*INPUT FOR THIS TASK:*

◇ ◇ ◇

-- ==== Sys2Proof/Certificates/Slice0/Obligations.lean ====
section
/-! DEFINITION. The statements for the provers, in the order of OBLIGATIONS.json. -/

open Sys2Proof Sys2Proof.Machine

/-! ### Reset -/

/-- R37: after reset every piece of state has the value of the reset table. -/
def Obligations.ResetLeavesStatedValues : Prop :=
  State.reset.opc = 0x0#4 ∧ State.reset.status.word = 0x00000000#32 ∧
  State.reset.status = ⟨false, false, false, false, false, 0, 0, 0, 0⟩ ∧
  State.reset.sla = 0x00#7 ∧ State.reset.rega = 0x00#8 ∧ State.reset.len = 0x00#8 ∧ State.reset.tick = 0x0000#16 ∧
  (∀ i : Fin 32, State.reset.buf[i] = 0x00#8) ∧
  State.reset.phase = .idle ∧ State.reset.idx = 0 ∧ State.reset.dly = 0 ∧ State.reset.tickPend = false ∧
  State.reset.hist = []

/-- R260, R262: a reset turn puts every piece of state at its reset value, whatever runs, and emits nothing: the history
starts empty. The turns to come are the environment's (log 2), and the word on h_rdata after a reset is the model's
choice (log 1); the statement says nothing about either. -/
def Obligations.ResetTurnRestoresReset : Prop :=
  ∀ s : State, ∃ t, runTurn .reset s = .next t ∧
    t.opc = 0 ∧ t.status = ⟨false, false, false, false, false, 0, 0, 0, 0⟩ ∧ t.sla = 0 ∧ t.rega = 0 ∧ t.len = 0 ∧
    t.tick = 0 ∧ (∀ i : Fin 32, t.buf[i] = 0) ∧ t.phase = .idle ∧ t.idx = 0 ∧ t.dly = 0 ∧ t.tickPend = false ∧ t.hist = []

/-- R261 and vector V-X2: after reset no command runs and SEQ has no step; the tick input is never masked, so TB counts from
the first tick. That a turn of SEQ leaves the state then is the MODEL's choice (log 3). -/
def Obligations.AfterResetNothingRunsAndTicksCount : Prop :=
  State.reset.status.busy = false ∧ State.reset.status.done = false ∧
  (∀ p, runTurn (.seq p) State.reset = .next State.reset) ∧
  runTurns [.timer, .tb] State.reset = .next { State.reset with tick := 1 }

/-! ### Decoding -/

/-- Decoding the encoding of a well-formed instruction gives it back, as an encoded form and as bytes (the byte layout is
the model's, log 4). -/
def Obligations.DecodeEncodeAgree : Prop :=
  ∀ i : Instr, WellFormed i = true →
    decode (encode i) = i ∧
    ∀ rest : List Byte, decodeBytes (encode i).form ((encode i).bytes ++ rest) = .ok (i, rest)

/-- Encoding what was decoded gives the encoded form back: every bit of a CMD word and of a write; of a read the HOP (its data
word means nothing). -/
def Obligations.EncodeDecodeAgree : Prop :=
  (∀ w : Word, encode (decode (.cmd w)) = .cmd w) ∧
  (∀ (off : Byte) (w : Word), encode (decode (.hop (1#1 ++ off) w)) = .hop (1#1 ++ off) w) ∧
  (∀ (off : Byte) (w : Word), encode (decode (.hop (0#1 ++ off) w)) = .hop (0#1 ++ off) 0)

/-- Every encoded form decodes to a well-formed instruction whose opcode-table row it matches. -/
def Obligations.DecodedMatchesItsRow : Prop :=
  ∀ h : HostWord, WellFormed (decode h) = true ∧ h.key &&& (opcodeRow (decode h)).1 = (opcodeRow (decode h)).2

/-- Words written out from R70 to R72 decode to the operations they stand for. -/
def Obligations.SpecWordsDecode : Prop :=
  decode (.cmd 0x00000001#32) = .init 0 ∧
  decode (.cmd 0xFFFFFFF2#32) = .start 0xFFFFFFF#28 ∧
  decode (.hop 0b000000100#9 0#32) = .rdStatus ∧
  decode (.hop 0b100001000#9 0x00000068#32) = .wrSla 0x00000068#32 ∧
  decode (.hop 0b100010100#9 0x00012345#32) = .wrTick 0x00012345#32 ∧
  decode (.hop 0b110001100#9 0x0000ABCD#32) = .wrBuf 3 0x0000ABCD#32 ∧
  decode (.hop 0b001000000#9 0#32) = .rdRsvd40 0x40#8 ∧
  decode (.hop 0b000000110#9 0#32) = .hostfaultOff2 none 0x06#8

/-! ### The step -/

/-- A host access of 4 bytes runs the instruction its word decodes to. That step takes the first of the turns State lists and
leaves the rest is the MODEL's choice of a schedule (log 2); that a HOST step is one register access is R190, R191. -/
def Obligations.HostTurnRunsDecodedInstr : Prop :=
  ∀ (s : State) (h : HostWord) (ts : List Turn),
    s.turns = .host ⟨h, 4⟩ :: ts → step s = exec (decode h) { s with turns := ts }

/-- The word placed for the next turn is the instruction the next step runs (how a program comes to run is the
MODEL's choice, log 2). -/
def Obligations.FetchWordIsNextInstr : Prop :=
  ∀ (s : State) (nbits w : Nat) (i : Instr),
    decodeTableWord nbits w = some i → step (s.withFetchWord nbits w) = exec i s

/-- Steps over a list of turns are those turns taken in order by their agents, and leave the turns after them (the
listed turns are the MODEL's choice of a schedule, log 2). -/
def Obligations.StepsFollowListedTurns : Prop :=
  ∀ (ts rest : List Turn) (s : State),
    runSteps ts.length { s with turns := ts ++ rest } = runTurns ts { s with turns := rest }

/-- R192: an access of another width than 4 bytes, or at an offset with off[1:0] not 00, is refused with HostFault; every
other access completes (R193). -/
def Obligations.HostStepFaultsExactlyWhenUndefined : Prop :=
  ∀ (a : HostAccess) (s : State),
    (a.width ≠ 4 ∨ (hostOff a.word).extractLsb' 0 2 ≠ 0#2 →
      runTurn (.host a) s = .fault (.hostFault (hostOff a.word) a.width)) ∧
    (a.width = 4 → (hostOff a.word).extractLsb' 0 2 = 0#2 → ∃ t, runTurn (.host a) s = .next t)

/-- R192: the two refused rows stop with HostFault(Unsupported(off, 4)) in every state, read or write. -/
def Obligations.RefusedRowsFault : Prop :=
  ∀ (s : State) (data : Option Word) (off : Byte),
    exec (.hostfaultOffOdd data off) s = .fault (.hostFault off 4) ∧
    exec (.hostfaultOff2 data off) s = .fault (.hostFault off 4)

/-! ### Register access -/

/-- R200: RD_CMD returns the opcode of the last accepted command: CMD.OPC, which an accepted write to CMD sets, a rejected one
keeps, no other turn but reset changes, and reset clears. -/
def Obligations.CmdReadsBackOpcode : Prop :=
  (∀ w, decode (.hop 0x000#9 w) = .rdCmd) ∧
  (∀ s : State, exec .rdCmd s = .next { s with hRdata := s.opc.setWidth 32 }) ∧
  (∀ (s t : State) (w : Word), exec (.wrCmd w) s = .next t →
    (t.status.cmderr = false → t.opc = w.extractLsb' 0 4) ∧ (t.status.cmderr = true → t.opc = s.opc)) ∧
  (∀ (s t : State) (x : Turn), runTurn x s = .next t → x ≠ .reset →
    (∀ a, x = .host a → 0x00 ∉ mayWrite (decode a.word)) → t.opc = s.opc) ∧
  State.reset.opc = 0

/-- R201, R23: RD_STATUS returns the STATUS word, whose fields stand in their places with zeros between; WR_STATUS has no
effect. -/
def Obligations.StatusReadsItsFields : Prop :=
  (∀ w, decode (.hop 0x004#9 w) = .rdStatus ∧ decode (.hop 0x104#9 w) = .wrStatus w) ∧
  ∀ (s : State) (w : Word),
    exec (.wrStatus w) s = .next s ∧
    ∃ v : Word, exec .rdStatus s = .next { s with hRdata := v } ∧
      v.extractLsb' 0 1 = BitVec.ofBool s.status.busy ∧ v.extractLsb' 1 1 = BitVec.ofBool s.status.done ∧
      v.extractLsb' 2 1 = BitVec.ofBool s.status.ok ∧ v.extractLsb' 3 1 = BitVec.ofBool s.status.cmderr ∧
      v.extractLsb' 4 1 = BitVec.ofBool s.status.init ∧ v.extractLsb' 5 3 = 0 ∧
      v.extractLsb' 8 3 = s.status.failkind ∧ v.extractLsb' 11 1 = 0 ∧
      v.extractLsb' 12 4 = s.status.failsite ∧ v.extractLsb' 16 3 = s.status.attempts ∧ v.extractLsb' 19 1 = 0 ∧
      v.extractLsb' 20 2 = s.status.cerr ∧ v.extractLsb' 22 10 = 0

/-- R202: RD_SLA and WR_SLA. -/
def Obligations.SlaAccess : Prop :=
  (∀ w, decode (.hop 0x008#9 w) = .rdSla ∧ decode (.hop 0x108#9 w) = .wrSla w) ∧
  ∀ (s : State) (w : Word),
    exec .rdSla s = .next { s with hRdata := s.sla.setWidth 32 } ∧
    (s.status.busy = false → exec (.wrSla w) s = .next { s with sla := w.extractLsb' 0 7 }) ∧
    (s.status.busy = true → exec (.wrSla w) s = .next s)

/-- R203: RD_REGA and WR_REGA. -/
def Obligations.RegaAccess : Prop :=
  (∀ w, decode (.hop 0x00C#9 w) = .rdRega ∧ decode (.hop 0x10C#9 w) = .wrRega w) ∧
  ∀ (s : State) (w : Word),
    exec .rdRega s = .next { s with hRdata := s.rega.setWidth 32 } ∧
    (s.status.busy = false → exec (.wrRega w) s = .next { s with rega := w.extractLsb' 0 8 }) ∧
    (s.status.busy = true → exec (.wrRega w) s = .next s)

/-- R204: RD_LEN and WR_LEN; any 8-bit value is stored, and the length 64 makes a following WRITE be rejected. -/
def Obligations.LenAccess : Prop :=
  (∀ w, decode (.hop 0x010#9 w) = .rdLen ∧ decode (.hop 0x110#9 w) = .wrLen w) ∧
  ∀ (s : State) (w : Word),
    exec .rdLen s = .next { s with hRdata := s.len.setWidth 32 } ∧
    (s.status.busy = false → exec (.wrLen w) s = .next { s with len := w.extractLsb' 0 8 }) ∧
    (s.status.busy = true → exec (.wrLen w) s = .next s) ∧
    (s.status.busy = false →
      runTurns [lineTurn (.wr .len 0x40), lineTurn (.cmd .write)] s =
        .next { s with len := 0x40, status := { s.status with cmderr := true, cerr := 3 } })

/-- R103, R104: RD_TICK returns the counter at any time; WR_TICK stores the low 16 bits while idle and has no effect while
BUSY; after a write of 0 and three ticks a read returns 3. -/
def Obligations.TickAccess : Prop :=
  (∀ w, decode (.hop 0x014#9 w) = .rdTick ∧ decode (.hop 0x114#9 w) = .wrTick w) ∧
  ∀ (s : State) (w : Word),
    exec .rdTick s = .next { s with hRdata := s.tick.setWidth 32 } ∧
    (s.status.busy = false → exec (.wrTick w) s = .next { s with tick := w.extractLsb' 0 16 }) ∧
    (s.status.busy = true → exec (.wrTick w) s = .next s) ∧
    (s.status.busy = false →
      runTurns [lineTurn (.wr .tick 0), .timer, .tb, .timer, .tb, .timer, .tb, lineTurn (.rd .tick)] s =
        .next { s with tick := 3, tickPend := false, hRdata := 0x00000003#32 })

/-- R205: RD_BUF and WR_BUF for every i of 0 to 31; SEQ writes BUF[0] itself when a read receives its byte. -/
def Obligations.BufAccess : Prop :=
  (∀ (i : BitVec 5) (w : Word),
    decode (.hop (0x080#9 + 4#9 * i.setWidth 9) w) = .rdBuf i ∧
    decode (.hop (0x180#9 + 4#9 * i.setWidth 9) w) = .wrBuf i w) ∧
  (∀ (s : State) (i : BitVec 5) (w : Word),
    exec (.rdBuf i) s = .next { s with hRdata := (s.buf.get i.toFin).setWidth 32 } ∧
    (s.status.busy = false → exec (.wrBuf i w) s = .next { s with buf := s.buf.set i.toNat (w.extractLsb' 0 8) i.isLt }) ∧
    (s.status.busy = true → exec (.wrBuf i w) s = .next s)) ∧
  ∀ (s : State) (p : BusPins), s.phase = .wRrx ∨ s.phase = .wBrx → p.rxrdy = true →
    ∃ t, runTurn (.seq p) s = .next t ∧ t.buf = s.buf.set 0 p.rxdata

/-- R206, R52: a reserved offset reads as zero and ignores writes, whatever BUSY is. -/
def Obligations.ReservedOffsetsReadZeroWriteIgnored : Prop :=
  (∀ (off : Byte) (w : Word) (s : State), 0x18#8 ≤ off → off ≤ 0x7C#8 → off.extractLsb' 0 2 = 0#2 →
    runTurn (.host ⟨.hop (0#1 ++ off) w, 4⟩) s = .next { s with hRdata := 0 } ∧
    runTurn (.host ⟨.hop (1#1 ++ off) w, 4⟩) s = .next s) ∧
  ∀ (off : Byte) (w : Word) (s : State),
    exec (.rdRsvd18 off) s = .next { s with hRdata := 0 } ∧ exec (.rdRsvd20 off) s = .next { s with hRdata := 0 } ∧
    exec (.rdRsvd40 off) s = .next { s with hRdata := 0 } ∧ exec (.wrRsvd18 off w) s = .next s ∧
    exec (.wrRsvd20 off w) s = .next s ∧ exec (.wrRsvd40 off w) s = .next s

/-- R190, R57: a read at any word-aligned offset returns the register's word there and changes nothing else. -/
def Obligations.ReadsReturnTheWindow : Prop :=
  ∀ (s : State) (off : Byte) (w : Word), off.extractLsb' 0 2 = 0#2 →
    runTurn (.host ⟨.hop (0#1 ++ off) w, 4⟩) s = .next { s with hRdata := windowWord s off }

/-- The frame of every host operation that completes: the registers it does not name read as before, the hidden state
changes only by a write to CMD, and the bus history and the tick request never. Two clauses are about the MODEL's own
fields: that the word read stays until the next read is its choice of log 1, and that a host operation leaves the turns to
come and their counter is its choice of log 2. -/
def Obligations.HostOperationFrame : Prop :=
  ∀ (i : Instr) (s t : State), exec i s = .next t →
    (∀ off : Byte, (off.extractLsb' 2 6 ++ 0#2) ∉ mayWrite i → windowWord t off = windowWord s off) ∧
    (readOffset i = none → t.hRdata = s.hRdata) ∧
    (0x00 ∉ mayWrite i → t.phase = s.phase ∧ t.idx = s.idx ∧ t.dly = s.dly) ∧
    t.hist = s.hist ∧ t.tickPend = s.tickPend ∧ t.turns = s.turns ∧ t.turnNo = s.turnNo

/-- Derived from R195 and, in one clause, from log 1: while BUSY = 1 a host operation that completes changes nothing but the rejection fields of STATUS and the word read,
so a running command keeps its phase, its descriptor and its counter: a write to CMD is rejected with cause 1, every other
write has no effect, and a read reads as ever. Writes to STATUS and reserved offsets have no effect at any time. (That the
word of an earlier read stays where an access reads nothing is the MODEL's choice of log 1.) -/
def Obligations.HostLeavesRunningCommandAlone : Prop :=
  (∀ (i : Instr) (s t : State), s.status.busy = true → exec i s = .next t →
    t = { s with status := { s.status with cmderr := t.status.cmderr, cerr := t.status.cerr }, hRdata := t.hRdata } ∧
    (0x04 ∈ mayWrite i → t.status.cmderr = true ∧ t.status.cerr = 1) ∧
    (0x04 ∉ mayWrite i → t.status = s.status) ∧
    (readOffset i = none → t.hRdata = s.hRdata) ∧
    (WellFormed i = true → ∀ off, readOffset i = some off → t.hRdata = windowWord s off)) ∧
  ∀ (s : State) (off : Byte) (w : Word),
    exec (.wrStatus w) s = .next s ∧ exec (.wrRsvd18 off w) s = .next s ∧ exec (.wrRsvd20 off w) s = .next s ∧
    exec (.wrRsvd40 off w) s = .next s

/-! ### Commands requested -/

/-- R197, R198: WR_CMD tests BUSY, then the opcode, then the length; it rejects with the cause's code, changing CMDERR and CERR
alone, or accepts. -/
def Obligations.WrCmdRejectsOrAccepts : Prop :=
  ∀ (s : State) (w : Word),
    (s.status.busy = true →
      exec (.wrCmd w) s = .next { s with status := { s.status with cmderr := true, cerr := 1 } }) ∧
    (s.status.busy = false → w.extractLsb' 0 4 ∉ [0x1#4, 0x2#4, 0x3#4, 0x4#4, 0x5#4] →
      exec (.wrCmd w) s = .next { s with status := { s.status with cmderr := true, cerr := 2 } }) ∧
    (s.status.busy = false → w.extractLsb' 0 4 = 0x3#4 → ¬(1 ≤ s.len.toNat ∧ s.len.toNat ≤ 32) →
      exec (.wrCmd w) s = .next { s with status := { s.status with cmderr := true, cerr := 3 } }) ∧
    (s.status.busy = false → w.extractLsb' 0 4 ∈ [0x1#4, 0x2#4, 0x3#4, 0x4#4, 0x5#4] →
      (w.extractLsb' 0 4 = 0x3#4 → 1 ≤ s.len.toNat ∧ s.len.toNat ≤ 32) →
      exec (.wrCmd w) s = .next { s with
        opc := w.extractLsb' 0 4
        status := { busy := true, done := false, ok := false, cmderr := false, init := s.status.init,
                    failkind := 0, failsite := 0, attempts := 0, cerr := 0 }
        idx := 0, dly := 0, phase := if w.extractLsb' 0 4 = 0x1#4 then .aInit else .aBegin })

◇ ◇ ◇

*TRY IT:*
Print exactly the lines above from the one with "a rejected one" to the one with "(∀ s : State, exec", including both.

*RESPONSE:*
/-- R200: RD_CMD returns the opcode of the last accepted command: CMD.OPC, which an accepted write to CMD sets, a rejected one
keeps, no other turn but reset changes, and reset clears. -/
def Obligations.CmdReadsBackOpcode : Prop :=
  (∀ w, decode (.hop 0x000#9 w) = .rdCmd) ∧
  (∀ s : State, exec .rdCmd s = .next { s with hRdata := s.opc.setWidth 32 }) ∧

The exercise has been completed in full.